▶ Record extracts:
-- ==== Sys2Proof/Machine/Step.lean ====
section
/-!
DEFINITION. One step of the machine (log 1), and the placing of an instruction where the next step fetches it (log 2).
-/
namespace Sys2Proof.Machine

/-- One step: the first piece of work of the present instant, or the move to the next instant at which anything is due. -/
def step (s : State) : Host.Outcome State Fault Refusal :=
  match s.work with
  | [] => .next (advance s)
  | w :: ws => runWork w { s with work := ws }

/-- The state in which the task of core 0 issues next the instruction word `w`, of 32 bits: the word stands at the packet of the task in
the instruction buffer, and the issue of that bundle is the next piece of work. An entry of the table that is no word has no bits to
place. -/
def State.withFetchWord (s : State) (nbits w : Nat) : State :=
  if nbits = 32 then
    let k := s.core 0
    let s := commitFace s 0 3 (12 * k.task.pc) (leBytes 4 w) false
    { s.setCore 0 { k with stage := .running, skip := 0, task := { k.task with loop := none, wait := none } } with work := [.issue 0 false] }
  else s

end Sys2Proof.Machine
end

▶ Task item: Copy out every line in the listing where the word "which" appears.

▶ Answer:
/-- One step: the first piece of work of the present instant, or the move to the next instant at which anything is due. -/
/-- The state in which the task of core 0 issues next the instruction word `w`, of 32 bits: the word stands at the packet of the task in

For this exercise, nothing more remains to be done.